Wer macht denn so was? Baumfrevler vergiften frisch angepflanzten Wald

Bautzen - Was soll das denn, bitte schön? Seit Kurzem wächst bei Weißenberg ein kleines Wäldchen. Offenbar jemandem ein Dorn im Auge, denn mit Gift versuchte ein Naturfrevler jeden einzelnen Baum zu vergiften.

150 Bäume sollten eine ehemalige Müllkippe wieder begrünen.
150 Bäume sollten eine ehemalige Müllkippe wieder begrünen.  © privat

Eigentlich müsste jeder darüber froh sein: Bis vor zwei Jahren war das Grundstück noch eine wilde Müllkippe.
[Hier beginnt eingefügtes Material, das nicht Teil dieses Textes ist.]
-- ==== Sys2Proof/Laws/Outcome.lean ====
section
/-! SUPPORT. `WaitComplete`, `SendStruct` and `ReadExactly` meet the outcomes of Sys2Proof/Safety.lean: the lemmas a proof
about a command cites instead of unfolding the loops. -/

namespace Sys2Proof.Machine

theorem auxHolds_startTimer (l : Link) (v : Bool) : l.startTimer.auxHolds v = l.auxHolds v := rfl

theorem noArrivals_startTimer (l : Link) : l.startTimer.noArrivals = l.noArrivals := rfl

theorem auxSample_inj {a b : List Bool} (h : a.map Obs.auxSample = b.map Obs.auxSample) : a = b :=
  (List.map_injective_iff.mpr (fun _ _ e => by injection e)) h

/-- The schedule of the wait loop (R146): how many samples, after how many ticks, and what a level that holds decides. -/
theorem waitLoop_schedule (p : Params) (T P fuel : Nat) (l : Link) (hP : 1 ≤ P) (h : l.elapsed ≤ T)
    (hf : T - l.elapsed ≤ fuel) :
    ∃ vs : List Bool, (waitLoop p T P fuel l).2.hist = l.hist ++ vs.map .auxSample ∧ vs ≠ [] ∧
      (waitLoop p T P fuel l).2.ticks = l.ticks + min ((vs.length - 1) * P) (T - l.elapsed) ∧
      ((waitLoop p T P fuel l).1 = .timeout → vs.length = (T - l.elapsed + P - 1) / P + 1) ∧
      (l.auxHolds true = true → vs = [true]) ∧
      (l.auxHolds false = true → (waitLoop p T P fuel l).1 = .timeout) := by
  induction fuel generalizing l with
  | zero =>
    have f := auxSample_flow p l
    have hz : T - l.elapsed = 0 := by omega
    have hd : (0 + P - 1) / P = 0 := Nat.div_eq_of_lt (by omega)
    refine ⟨[(l.auxSample p).1], ?_, by simp, ?_, ?_, ?_, ?_⟩
    · unfold waitLoop; dsimp only; split <;> exact f.hist
    · unfold waitLoop; dsimp only; split <;> simp
    · intro _; rw [hz, hd]; rfl
    · intro ha; rw [auxSample_holds ha]
    · intro ha; unfold waitLoop; simp [auxSample_holds (p := p) ha]
  | succ fuel ih =>
    have f := auxSample_flow p l
    unfold waitLoop
    dsimp only
    cases hr : (l.auxSample p).1 with
    | true =>
      simp only [if_true]
      rw [hr] at f
      refine ⟨[true], f.hist, by simp, by simp, by simp, by simp, ?_⟩
      intro ha
      rw [auxSample_holds (p := p) ha] at hr
      cases hr
    | false =>
      rw [hr] at f
      simp only [Bool.false_eq_true, if_false]
      by_cases ht : T ≤ (l.auxSample p).2.elapsed
      · rw [if_pos ht]
        rw [auxSample_elapsed] at ht
        have hz : T - l.elapsed = 0 := by omega
        have hd : (0 + P - 1) / P = 0 := Nat.div_eq_of_lt (by omega)
        refine ⟨[false], f.hist, by simp, by simp, fun _ => by rw [hz, hd]; rfl, ?_, by simp⟩
        intro ha
        rw [auxSample_holds (p := p) ha] at hr
        cases hr
      · rw [if_neg ht]
        rw [auxSample_elapsed] at ht ⊢
        have g := wait_flow p (min P (T - l.elapsed)) (l.auxSample p).2
        obtain ⟨vs, q, hne, htk, hlen, _, hfalse⟩ :=
          ih ((l.auxSample p).2.wait p (min P (T - l.elapsed))) (by simp; omega) (by simp; omega)
        simp only [wait_elapsed, wait_ticks, auxSample_elapsed, auxSample_ticks] at htk hlen
        have hpos : 1 ≤ vs.length := List.length_pos_iff.mpr hne
        refine ⟨false :: vs, ?_, by simp, ?_, ?_, ?_, ?_⟩
        · rw [q, (f.trans g).hist]
          simp
        · rw [htk]
          simp only [List.length_cons, Nat.add_sub_cancel]
          have e1 : vs.length * P = (vs.length - 1) * P + P := by
            obtain ⟨m, hm⟩ := Nat.exists_eq_add_of_le hpos
            rw [hm, Nat.add_sub_cancel_left]; ring
          rw [e1]
          rcases Nat.le_total P (T - l.elapsed) with hle | hle
          · rw [Nat.min_eq_left hle]; omega
          · rw [Nat.min_eq_right hle]; omega
        · intro hto
          rw [List.length_cons, hlen hto]
          rcases Nat.le_total P (T - l.elapsed) with hle | hle
          · rw [Nat.min_eq_left hle]
            have e2 : T - l.elapsed + P - 1 = (T - (l.elapsed + P) + P - 1) + P := by omega
            rw [e2, Nat.add_div_right _ (by omega)]
          · rw [Nat.min_eq_right hle]
            have e3 : (T - (l.elapsed + (T - l.elapsed)) + P - 1) / P = 0 := Nat.div_eq_of_lt (by omega)
            have e4 : (T - l.elapsed + P - 1) / P = 1 := by
              rw [show T - l.elapsed + P - 1 = (T - l.elapsed - 1) + P by omega, Nat.add_div_right _ (by omega),
                Nat.div_eq_of_lt (by omega)]
            rw [e3, e4]
        · intro ha
          rw [auxSample_holds (p := p) ha] at hr
          cases hr
        · intro ha
          exact hfalse (g.aux _ (f.aux _ ha))

/-- `WaitComplete` meets its outcome (R146). -/
theorem waitComplete_outcome (p : Params) (T P : Nat) (l : Link) (hP : 1 ≤ P) :
    ∃ vs, WaitOutcome p T P l (waitComplete p T P l).2 [] vs (waitComplete p T P l).1 := by
  have spec := waitComplete_spec p T P l
  cases hw : p.auxWired with
  | false =>
    obtain ⟨h1, f, ht⟩ := spec.1 hw
    obtain ⟨e, hx, hn⟩ := f.rx
    exact ⟨[], by simpa using f.hist, ⟨e, by simpa [taken] using hx, hn⟩, f.m0, f.m1, f.aux, f.calm, fun _ => ⟨rfl, h1, ht⟩,
      fun h => by rw [hw] at h; cases h⟩
  | true =>
    obtain ⟨vs, f, hne, hd, hst⟩ := spec.2 hw
    obtain ⟨e, hx, hn⟩ := f.rx
    obtain ⟨vs', q, _, htk, hlen, ht, hfa⟩ := waitLoop_schedule p T P T l.startTimer hP (by simp) (by simp)
    have eq : waitComplete p T P l = waitLoop p T P T l.startTimer := by simp [waitComplete, hw]
    rw [← eq] at q htk hlen hfa
    have : vs' = vs := auxSample_inj (by
      have h1 := f.hist
      rw [q] at h1
      exact List.append_cancel_left h1)
    subst this
    refine ⟨vs', by simpa using f.hist, ⟨e, by simpa using hx, hn⟩, f.m0, f.m1,
      f.aux, f.calm, fun h => Bool.noConfusion (hw.symm.trans h), fun _ => ⟨hne, hd, hst, ?_, ?_, ht, hfa⟩⟩
    · simpa using htk
    · simpa using hlen

/-- `SendStruct` meets its outcome (R148). -/
theorem sendStruct_outcome (p : Params) (bs : List Byte) (l : Link) (hP : 1 ≤ p.tPoll) :
    ∃ vs, WaitOutcome p p.tRespTimeout p.tPoll l (sendStruct p bs l).2 (bs.map .tx) vs (sendStruct p bs l).1 := by
  have f := txWrite_flow p bs l
  obtain ⟨e, hx, hn⟩ := f.rx
  obtain ⟨vs, h1, ⟨e2, h2, n2⟩, h3, h4, ha, hc, h5, h6⟩ :=
    waitComplete_outcome p p.tRespTimeout p.tPoll (l.txWrite p bs) hP
  have htk : (l.txWrite p bs).ticks = l.ticks := by have := f.ticks; have := f.ticksLow; omega
  unfold sendStruct
  refine ⟨vs, by rw [h1, f.hist]; simp, ⟨e ++ e2, ?_, fun h => by simp [hn h, n2 (f.calm h)]⟩, h3.trans f.m0,
    h4.trans f.m1, fun v h => ha v (f.aux v h), fun h => hc (f.calm h), fun h => ?_, fun h => ?_⟩
  · rw [h2, show (l.txWrite p bs).rxfifo = l.rxfifo ++ e by simpa using hx, List.append_assoc]
  · rw [← htk]; exact h5 h
  · obtain ⟨a, b, c, d, k, m, o⟩ := h6 h
    exact ⟨a, b, c, by rw [d, htk], k, fun ha => m (f.aux _ ha), fun ha => o (f.aux _ ha)⟩

/-! ## Reads -/

/-- A read loop that ends short has waited its whole time and left nothing (R147). -/
theorem readLoop_short (p : Params) (n T fuel : Nat) (got : List Byte) (l : Link) (h : l.elapsed ≤ T)
    (hg : got.length ≤ n) (hf : (n - got.length) + (T - l.elapsed) < fuel)
    (hs : (readLoop p n T fuel got l).1.length < n) :
    (readLoop p n T fuel got l).2.rxfifo = [] ∧ (readLoop p n T fuel got l).2.ticks = l.ticks + (T - l.elapsed) := by
  induction fuel generalizing got l with
  | zero => omega
  | succ fuel ih =>
    unfold readLoop at hs ⊢
    by_cases hn : n ≤ got.length
    · rw [if_pos hn] at hs; dsimp only at hs; omega
    · rw [if_neg hn] at hs ⊢
      rcases rxTake_cases p l with ⟨l1, he, f, hnil, hel⟩ | ⟨b, l1, he, f, hel⟩
      · have htk : l1.ticks = l.ticks := by have := f.ticks; have := f.ticksLow; omega
        rw [he] at hs ⊢
        dsimp only at hs ⊢
        by_cases ht : T ≤ l1.elapsed
        · rw [if_pos ht]
          exact ⟨hnil, by dsimp only; omega⟩
        · rw [if_neg ht] at hs ⊢
          obtain ⟨h1, h2⟩ := ih got (l1.wait p 1) (by simp; omega) hg (by simp; omega) hs
          refine ⟨h1, ?_⟩
          simp only [wait_elapsed, wait_ticks] at h2
          omega
      · have htk : l1.ticks = l.ticks := by have := f.ticks; have := f.ticksLow; omega
        rw [he] at hs ⊢
        dsimp only at hs ⊢
        obtain ⟨h1, h2⟩ := ih (got ++ [b]) l1 (by omega) (by simp; omega) (by simp; omega) hs
        exact ⟨h1, by omega⟩

/-- `ReadExactly` meets its outcome (R147). -/
theorem readExactly_outcome (p : Params) (n T : Nat) (l : Link) :
    ReadOutcome n T l (readExactly p n T l).2 (readExactly p n T l).1 := by
  obtain ⟨hlen, f⟩ := readExactly_spec p n T l
  obtain ⟨e, hx, hn⟩ := f.rx
  refine ⟨hlen, f.hist, f.m0, f.m1, ⟨e, by simpa using hx, hn⟩, ?_, ?_, f.ticksLow, f.ticks⟩
  · intro hb
    obtain ⟨l1, h1, g, _⟩ := readExactly_buffered p T l (l.rxfifo.take n) (l.rxfifo.drop n) (by simp)
    rw [List.length_take, Nat.min_eq_left hb] at h1
    rw [h1]
    exact ⟨rfl, by have := g.ticks; have := g.ticksLow; dsimp only; omega⟩
  · intro hs
    have := readLoop_short p n T (n + T + 1) [] l.startTimer (by simp) (by simp) (by simp) hs
    unfold readExactly
    simpa using this

/-! ## The two loops of the messaging layer -/

/-- The quiescence wait of a link whose FIFO holds a byte ends at once (R172). -/
theorem quietLoop_buffered {p : Params} {T fuel : Nat} {l : Link} (h : l.rxfifo ≠ []) :
    Flow p l (quietLoop p T fuel l) [] 0 := by
  cases fuel with
  | zero => exact Flow.refl p l
  | succ fuel =>
    unfold quietLoop
    obtain ⟨e, hx⟩ := point_rx p l
    rw [if_neg]
    · exact point_flow p l
    · rintro ⟨h0, -⟩
      change (l.point p).rxfifo.length = 0 at h0
      rw [hx, List.length_append] at h0
      exact h (List.length_eq_zero_iff.mp (by omega))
"Es wurde meinen Schwiegereltern 1960 enteignet", so die Besitzerin. "Der Staat hat den Anwohnern erlaubt, dort ihren Müll abzulagern." 1990 ging es zurück an die Familie, vor zwei Jahren musste sie den Müll beseitigen.

"Da das irgendwie befestigt werden musste und wir es schön haben wollten, haben wir im Mai 150 Bäume und Sträucher gepflanzt."

Am 20. Mai dann der Schock: "Wir waren mit der Baumschul-Chefin da", so die Grundstücksbesitzerin.

"Sie hat bemerkt, dass der Rindenmulch seltsam lag." Tatsächlich hatte jemand den Mulch beiseitegeschoben, ein weißes Pulver hingekippt und den Mulch wieder drübergelegt.

Vermutlich handelte es sich um giftiges Streusalz - bei jedem einzelnen Baum, insgesamt rund 50 Kilo!

Ein Baumfrevler versuchte, jeden einzelnen Baum zu vergiften.
Ein Baumfrevler versuchte, jeden einzelnen Baum zu vergiften.  © privat

"Wir tappen absolut im Dunkeln, wer so etwas macht", so die Betroffene. Nur weil es rechtzeitig entdeckt wurde, konnte ein Großteil des jungen Waldes gerettet werden.

Die Polizei ermittelt wegen Sachbeschädigung, das Gelände wurde mittlerweile abgesichert.